*** TASK DATA ***
-- ==== Sys2Proof/Tests/Slice0.lean ====
section
/-! SUPPORT. Tests, each with the place its expected result comes from, and for every statement with hypotheses a state and
operands that meet them. V-xx are the vectors of 95_test_vectors.md. -/

namespace Sys2Proof.Tests

-- One test after the other: side by side, each `decide +kernel` waits for the one before it and holds a thread's stack.
set_option Elab.async false

open Sys2Proof.Machine

/-! ## Helpers -/

/-- The outcome is a next state with the property. -/
def holds (r : Result) (f : State → Bool) : Bool :=
  match r with
  | .next t => f t
  | .fault _ => false
  | .refused _ => false

theorem exists_of_holds {r : Result} {f : State → Bool} (h : holds r f = true) : ∃ t, r = .next t ∧ f t = true := by
  unfold holds at h
  split at h
  · exact ⟨_, rfl, h⟩
  · cases h
  · cases h

/-- The reset state with P0 to P3. -/
def withArgs (a b c d : Word) : State := { State.reset with p := #v[a, b, c, d, 0, 0, 0, 0] }

/-- The same at FS = 8, the sample rate of most vectors. -/
def at8 (a b c d : Word) : State := { withArgs a b c d with fs := 8#32 }

/-- 0.5, 1.0, 2.0, 440.0 and a NaN. -/
def half : Word := 0x3FE0000000000000#64
def one : Word := 0x3FF0000000000000#64
def two : Word := 0x4000000000000000#64
def a440 : Word := 0x407B800000000000#64
def nan : Word := 0x7FF8000000000000#64
/-- The largest finite number. -/
def huge : Word := 0x7FEFFFFFFFFFFFFF#64

/-- Voice 0 with a record. -/
def withVoice (s : State) (x : Voice) : State := s.setVoice 0 x

/-- Stage 0 of voice 0 with a record. -/
def withStage (s : State) (x : Stage) : State := s.setStage 0 0 x

/-- The block RUNNING a render of `n` samples at FS = 8. -/
def running (n : BitVec 64) : State := { State.reset with runState := .running, runFs := 8#32, runLength := n }

/-! ## Well-formed terms: each check with a term it refuses -/

theorem test_wf_voice_index : wellFormedB (.oscSine 8) = false ∧ wellFormedB (.oscSine 7) = true := by decide
theorem test_wf_voice_index_of_stage_command : wellFormedB (.comb 8 0) = false ∧ wellFormedB (.comb 7 0) = true := by
  decide
theorem test_wf_stage_index : wellFormedB (.comb 0 2) = false ∧ wellFormedB (.comb 0 1) = true := by decide

/-! ## Decoding words written out from 30_encoding.md R91 to R94 (V-E1, V-E2) -/

theorem test_decode_block : decode 0x00000000 = .ok .nop ∧ decode 0x04000000 = .ok .srst ∧
    decode 0x08000000 = .ok .start ∧ decode 0x0C000008 = .ok (.step 8) ∧ decode 0x0C0FFFFF = .ok (.step 0xFFFFF) ∧
    decode 0x10000000 = .ok .ramrd ∧ decode 0x14000000 = .ok .ramwr := by decide
theorem test_decode_voice : decode 0x20400000 = .ok (.oscOff 1) ∧ decode 0x24000000 = .ok (.oscSine 0) ∧
    decode 0x28800000 = .ok (.oscSquare 2) ∧ decode 0x2D000000 = .ok (.oscTriangle 4) ∧
    decode 0x30C00000 = .ok (.oscSawtooth 3) ∧ decode 0x35C00000 = .ok (.oscKs 7) ∧
    decode 0x38000000 = .ok (.setFreq 0) ∧ decode 0x3D400000 = .ok (.setGain 5) ∧
    decode 0x41800000 = .ok (.rdVoice 6) := by decide
theorem test_decode_stage : decode 0x61500000 = .ok (.bypass 5 1) ∧ decode 0x65500000 = .ok (.bqLpf 5 1) ∧
    decode 0x68100000 = .ok (.bqHpf 0 1) ∧ decode 0x6C400000 = .ok (.bqBpf 1 0) ∧ decode 0x70900000 = .ok (.bqBrf 2 1) ∧
    decode 0x75C00000 = .ok (.bqApf 7 0) ∧ decode 0x78400000 = .ok (.comb 1 0) ∧ decode 0x7C400000 = .ok (.delay 1 0) ∧
    decode 0x80100000 = .ok (.clrSt 0 1) ∧ decode 0x85100000 = .ok (.rdCoef 4 1) ∧
    decode 0x88400000 = .ok (.rdState 1 0) := by decide
/-- OSC_SAWTOOTH v3 bit by bit (R91): op 001100, v 0011, s 00, imm20 0. -/
theorem test_decode_bits : decodeWord (0b001100#6 ++ 0b0011#4 ++ 0b00#2 ++ 0#20) = .ok (.oscSawtooth 3) ∧
    decodeWord (0b011110#6 ++ 0b0001#4 ++ 0b00#2 ++ 0#20) = .ok (.comb 1 0) ∧
    decodeWord (0b000011#6 ++ 0b0000#4 ++ 0b00#2 ++ 0b00000000000000001000#20) = .ok (.step 8) := by decide
/-- V-E3: the refused writes, each by the check that refuses it. -/
theorem test_decode_refused : decode 0x18000000 = .error .undefinedOpcode ∧ decode 0xFC000000 = .error .undefinedOpcode ∧
    decode 0x00000001 = .error .reservedField ∧ decode 0x24000001 = .error .reservedField ∧
    decode 0x26000000 = .error .voiceIndex ∧ decode 0x64200000 = .error .stageIndex ∧
    decode 0x0C400000 = .error .reservedField ∧ decode 0x0000000108000000 = .error .upperBits := by decide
*** End of TASK DATA ***
**ACTIVITY:** Pick out, from the lines above, every one that contains the string "check".

**TASK RESPONSE:**
/-! ## Well-formed terms: each check with a term it refuses -/
/-- V-E3: the refused writes, each by the check that refuses it. -/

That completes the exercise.